Starting at the line that contains "def modifyIndex (i" in the listing below, write out every line word for word until you have written the line that contains "(if t < base".

### [SUPPLIED DATA]
————————
-- ==== Sys2Proof/Machine/Ops.lean ====
section
/-! DEFINITION. The named operations every meaning is written over: conditions (10_state.md R47, R48), the register
banks, memory access (20_memory.md R85 to R88), the address generators (R90 to R93), the stacks (10_state.md R55 to
R60), reading and writing registers (R30, R31, 43_move.md R303), interrupt entry and return (60_exceptions.md R443,
44_program_flow.md R341). -/

namespace Sys2Proof.Machine

/-- The result of an operation that can stop the machine with a model fault. -/
abbrev Result (α : Type) := Except Fault α

/-- What a meaning answers. -/
abbrev Answer := Host.Outcome State Fault Refusal

/-- A result as the answer of a step. -/
def answer : Result State → Answer
  | .ok s => .next s
  | .error f => .fault f

/-! Updates of one part of the state. -/

/-- The state with the active bank replaced; the other bank keeps its values (R25). -/
def setBank (b : Bank) (s : State) : State :=
  if secReg s then { s with secondary := b } else { s with primary := b }

/-- The state with ASTAT replaced. -/
def setAstat (v : BitVec 8) (s : State) : State := { s with astat := v }

/-- The state with MSTAT replaced. -/
def setMstat (v : BitVec 7) (s : State) : State := { s with mstat := v }

/-- The state with PX replaced. -/
def setPx (v : BitVec 8) (s : State) : State := { s with px := v }

/-- The state with an event appended (R88). -/
def emit (e : Event) (s : State) : State := { s with events := s.events ++ [e] }

/-- The state after one more free value has been drawn (log 12). -/
def countDraw (s : State) : State := { s with draws := s.draws + 1 }

/-- The state with I register `a` replaced. -/
def setI (a : DagIdx) (v : Addr) (s : State) : State := { s with dag := { s.dag with i := s.dag.i.set a v } }

/-- The state with M register `b` replaced. -/
def setM (b : DagIdx) (v : Addr) (s : State) : State := { s with dag := { s.dag with m := s.dag.m.set b v } }

/-- The state with L register `a` replaced. -/
def setL (a : DagIdx) (v : Addr) (s : State) : State := { s with dag := { s.dag with l := s.dag.l.set a v } }

/-- The state with CNTR replaced, by a decrement (R48). -/
def setCntr (v : Addr) (s : State) : State := { s with seq := { s.seq with cntr := v } }

/-- The state with PC replaced. -/
def setPc (a : Addr) (s : State) : State := { s with seq := { s.seq with pc := a } }

/-- The state in which the running instruction transfers control to `a` (R335). -/
def transferTo (a : Addr) (s : State) : State := { s with seq := { s.seq with transfer := some a } }

/-- The state with the interrupt unit replaced. -/
def setInt (u : IntUnit) (s : State) : State := { s with int := u }

/-- The state with the ports replaced. -/
def setPorts (p : Ports) (s : State) : State := { s with ports := p }

/-! Conditions. -/

/-- CNTR after it is decremented, modulo 2^14 (R48). -/
def cntrDown (s : State) : Addr := s.seq.cntr - 1

/-- `cond(c)`: whether the condition holds (R47, R48). -/
def condHolds (c : Cond) (s : State) : Bool :=
  match c with
  | .eq => flagAz s
  | .ne => !flagAz s
  | .gt => !((flagAn s ^^ flagAv s) || flagAz s)
  | .le => (flagAn s ^^ flagAv s) || flagAz s
  | .lt => flagAn s ^^ flagAv s
  | .ge => !(flagAn s ^^ flagAv s)
  | .av => flagAv s
  | .notAv => !flagAv s
  | .ac => flagAc s
  | .notAc => !flagAc s
  | .neg => flagAs s
  | .pos => !flagAs s
  | .mv => flagMv s
  | .notMv => !flagMv s
  | .notCe => cntrDown s != 0
  | .always => true

/-- The state after a condition has been evaluated: NOT CE decrements CNTR (R48, D10). -/
def afterCond (c : Cond) (s : State) : State :=
  if c = .notCe then setCntr (cntrDown s) s else s

/-- Evaluate the condition and, if it is true, perform the operation; otherwise a no-operation (R174, R336). -/
def ifCond (c : Cond) (op : State → Result State) (s : State) : Result State :=
  if condHolds c s then op (afterCond c s) else .ok (afterCond c s)

/-- `term(t)`: whether the termination condition holds (R47, R48, R351). -/
def termHolds (t : Term) (s : State) : Bool :=
  match t with
  | .eq => flagAz s
  | .ne => !flagAz s
  | .gt => !((flagAn s ^^ flagAv s) || flagAz s)
  | .le => (flagAn s ^^ flagAv s) || flagAz s
  | .lt => flagAn s ^^ flagAv s
  | .ge => !(flagAn s ^^ flagAv s)
  | .av => flagAv s
  | .notAv => !flagAv s
  | .ac => flagAc s
  | .notAc => !flagAc s
  | .neg => flagAs s
  | .pos => !flagAs s
  | .mv => flagMv s
  | .notMv => !flagMv s
  | .ce => cntrDown s == 0
  | .forever => false

/-- The state after a termination condition has been evaluated: CE decrements CNTR (R48, R351). -/
def afterTerm (t : Term) (s : State) : State :=
  if t = .ce then setCntr (cntrDown s) s else s

/-! Memory access. -/

/-- `MemRead(DM, a, 16)` (R85): the word, and the state after the read. -/
def readDm (a : Addr) (s : State) : Result (Word × State) :=
  match regionKind s.cfg.dmMap a.toNat with
  | none => .error (.unpopulatedDM a)
  | some .device =>
    let v := Config.dmInput s.draws a
    .ok (v, emit (.dmRead a v) (countDraw s))
  | some .ram | some .rom =>
    match s.mem.dm.read a.toNat with
    | none => .error (.unwrittenDM a)
    | some v => .ok (v, s)

/-- `MemWrite(DM, a, 16, v)` (R86). -/
def writeDm (a : Addr) (v : Word) (s : State) : Result State :=
  match regionKind s.cfg.dmMap a.toNat with
  | none | some .rom => .error (.unpopulatedDM a)
  | some .device => .ok (emit (.dmWrite a v) s)
  | some .ram => .ok { s with mem := { s.mem with dm := s.mem.dm.write a.toNat v } }

/-- `MemRead(PM, a, 24)` (R85); a `device` range of PM is read as one of DM is (R87, R98, log 15). -/
def readPm (a : Addr) (s : State) : Result (PmWord × State) :=
  match regionKind s.cfg.pmMap a.toNat with
  | none => .error (.unpopulatedPM a)
  | some .device =>
    let v := Config.pmInput s.draws a
    .ok (v, emit (.pmRead a v) (countDraw s))
  | some .ram | some .rom =>
    match s.mem.pm.read a.toNat with
    | none => .error (.unwrittenPM a)
    | some v => .ok (v, s)

/-- `MemWrite(PM, a, 24, v)` (R86); the address is remembered for the prefetch rule (R100). -/
def writePm (a : Addr) (v : PmWord) (s : State) : Result State :=
  match regionKind s.cfg.pmMap a.toNat with
  | none | some .rom => .error (.unpopulatedPM a)
  | some .device => .ok (emit (.pmWrite a v) { s with mem := { s.mem with pmWritten := some a } })
  | some .ram => .ok { s with mem := { s.mem with pm := s.mem.pm.write a.toNat v, pmWritten := some a } }

/-- `MemRead(IO, a, 16)` (R82, R85): every location is a device. -/
def readIoSpace (a : IoAddr) (s : State) : Result (Word × State) :=
  match regionKind s.cfg.ioMap a.toNat with
  | none => .error (.unpopulatedIO a)
  | some _ =>
    let v := Config.ioInput s.draws a
    .ok (v, emit (.ioRead a v) (countDraw s))

/-- `MemWrite(IO, a, 16, v)` (R82, R86). -/
def writeIoSpace (a : IoAddr) (v : Word) (s : State) : Result State :=
  match regionKind s.cfg.ioMap a.toNat with
  | none => .error (.unpopulatedIO a)
  | some _ => .ok (emit (.ioWrite a v) s)

/-! The address generators (R91). -/

/-- The smallest `n` with `2^n ≥ L`. -/
def bufferBits (len : Nat) : Nat := ((List.range 15).find? fun n => decide (len ≤ 2 ^ n)).getD 14

/-- The base address of the circular buffer that holds `i`: `i` with its low bits cleared. -/
def bufferBase (i len : Addr) : Nat :=
  let n := bufferBits len.toNat
  i.toNat / 2 ^ n * 2 ^ n

/-- The precondition of the modulus logic: linear, or `i` inside the buffer and `|m|` at most its length (R91). -/
def modifyDefined (i m len : Addr) : Bool :=
  len == 0 || (decide (i.toNat < bufferBase i len + len.toNat) && decide (m.toInt.natAbs ≤ len.toNat))

/-- `modify` inside its precondition: `i + m`, wrapped into the buffer when the length is not zero (R91). -/
def modifyIndex (i m len : Addr) : Addr :=
  if len = 0 then i + m
  else
    let base : Int := bufferBase i len
    let t : Int := (i.toNat : Int) + m.toInt
    BitVec.ofInt 14
      (if t < base then t + len.toNat else if base + len.toNat ≤ t then t - len.toNat else t)

/-- `I[a] <- modify(a, b)` (R90, R91); outside the precondition the new value is free (U11). -/
def postModify (a b : DagIdx) (s : State) : State :=
  if modifyDefined s.dag.i[a] s.dag.m[b] s.dag.l[a] then
    setI a (modifyIndex s.dag.i[a] s.dag.m[b] s.dag.l[a]) s
  else setI a (Config.freeIndex s.draws) (countDraw s)

/-! The stacks (R55 to R59). -/

/-- PC stack depth (R6, R55). -/
def pcStackDepth : Nat := 16

/-- Loop stack depth (R6, R56). -/
def loopStackDepth : Nat := 4

/-- SSTAT, a function of the stacks (R37, R59). -/
def sstat (s : State) : BitVec 8 :=
  BitVec.ofBool s.seq.loopOvf ++ (BitVec.ofBool s.seq.loopStack.isEmpty ++
    (BitVec.ofBool s.seq.stsOvf ++ (BitVec.ofBool s.seq.stsStack.isEmpty ++
      (BitVec.ofBool s.seq.cntrOvf ++ (BitVec.ofBool s.seq.cntrStack.isEmpty ++
        (BitVec.ofBool s.seq.pcOvf ++ BitVec.ofBool s.seq.pcStack.isEmpty))))))

/-- The instruction after `reg = TOPPCSTACK` may not use the PC stack (R481). -/
def guardPcStack (s : State) : Result Unit :=
  if s.seq.pcPopPending then .error .pcPopHazard else .ok ()

/-- Push the PC stack (R55, R59). -/
def pushPc (a : Addr) (s : State) : Result State :=
  if pcStackDepth ≤ s.seq.pcStack.length then
    .error (.stackOverflow .pc (sstat { s with seq := { s.seq with pcOvf := true } }))
  else .ok { s with seq := { s.seq with pcStack := a :: s.seq.pcStack } }

/-- Pop the PC stack (R55, R59). -/
def popPc (s : State) : Result (Addr × State) :=
  match s.seq.pcStack with
  | [] => .error (.stackUnderflow .pc)
  | a :: rest => .ok (a, { s with seq := { s.seq with pcStack := rest } })

/-- The top of the PC stack, read and not popped (R351, R374). -/
def topPc (s : State) : Result Addr :=
  match s.seq.pcStack with
  | [] => .error (.stackUnderflow .pc)
  | a :: _ => .ok a

/-- Pop the loop stack (R56, R59). -/
def popLoop (s : State) : Result (LoopEntry × State) :=
  match s.seq.loopStack with
  | [] => .error (.stackUnderflow .loop)
  | e :: rest => .ok (e, { s with seq := { s.seq with loopStack := rest } })

/-- Push the counter stack (R57, R59). -/
def pushCntr (s : State) : Result State :=
  if s.cfg.cntrStackDepth ≤ s.seq.cntrStack.length then
    .error (.stackOverflow .counter (sstat { s with seq := { s.seq with cntrOvf := true } }))
  else .ok { s with seq := { s.seq with cntrStack := s.seq.cntr :: s.seq.cntrStack } }

/-- Pop the counter stack into CNTR (R57, R372). -/
def popCntr (s : State) : Result State :=
  match s.seq.cntrStack with
  | [] => .error (.stackUnderflow .counter)
  | v :: rest => .ok { s with seq := { s.seq with cntr := v, cntrStack := rest } }

/-- PUSH STS: push ASTAT, MSTAT and IMASK (R58, R371). -/
def pushSts (s : State) : Result State :=
  if s.cfg.stsStackDepth ≤ s.seq.stsStack.length then
    .error (.stackOverflow .status (sstat { s with seq := { s.seq with stsOvf := true } }))
  else
    .ok { s with seq := { s.seq with
      stsStack := { astat := s.astat, mstat := s.mstat, imask := s.int.imask } :: s.seq.stsStack } }

/-- POP STS: pop ASTAT, MSTAT and IMASK (R58, R371). -/
def popSts (s : State) : Result State :=
  match s.seq.stsStack with
  | [] => .error (.stackUnderflow .status)
  | e :: rest =>
    .ok { s with
      astat := e.astat, mstat := e.mstat, int := { s.int with imask := e.imask }
      seq := { s.seq with stsStack := rest } }

/-! Registers. -/

/-- The low `n` bits of a word (R39: the registers of `IMASK_BITS`, `ICNTL_BITS` and `IFC_BITS` bits). -/
def lowBits (n : Nat) (v : Word) : Word := BitVec.ofNat 16 (v.toNat % 2 ^ n)

/-- ICNTL as it is stored: `ICNTL_BITS` bits, of which bit 3 reads 0 (R441). -/
def icntlOf (bits : Nat) (v : Word) : Word := lowBits bits v &&& ~~~(1#16 <<< 3)

/-- The latch of one source after a write of `v` to IFC: clear, then force (R442). -/
def ifcLatch (v : Word) (src : IntSource) (pending : Bool) : Bool :=
  let kept := match src.clearBit with
    | some k => pending && !v.getLsbD k
    | none => pending
  match src.forceBit with
  | some k => kept || v.getLsbD k
  | none => kept

/-- The latches after a write of `v` to IFC (R442). -/
def ifcLatches (v : Word) : List IntSource → List Bool → List Bool
  | [], _ => []
  | src :: rest, pend => ifcLatch v src (pend.headD false) :: ifcLatches v rest pend.tail

/-- Write a data register, truncating; MR1 is sign-extended into MR2 (R23, R31, R303). -/
def writeDregBank (d : DReg) (v : Word) (b : Bank) : Bank :=
  match d with
  | .ax0 => { b with ax0 := v }
  | .ax1 => { b with ax1 := v }
  | .mx0 => { b with mx0 := v }
  | .mx1 => { b with mx1 := v }
  | .ay0 => { b with ay0 := v }
  | .ay1 => { b with ay1 := v }
  | .my0 => { b with my0 := v }
  | .my1 => { b with my1 := v }
  | .si => { b with si := v }
  | .se => { b with se := v.setWidth 8 }
  | .ar => { b with ar := v }
  | .mr0 => { b with mr0 := v }
  | .mr1 => { b with mr1 := v, mr2 := if v.msb then 0xFF#8 else 0#8 }
  | .mr2 => { b with mr2 := v.setWidth 8 }
  | .sr0 => { b with sr0 := v }
  | .sr1 => { b with sr1 := v }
————————
### [TASK ANSWER]
def modifyIndex (i m len : Addr) : Addr :=
  if len = 0 then i + m
  else
    let base : Int := bufferBase i len
    let t : Int := (i.toNat : Int) + m.toInt
    BitVec.ofInt 14
      (if t < base then t + len.toNat else if base + len.toNat ≤ t then t - len.toNat else t)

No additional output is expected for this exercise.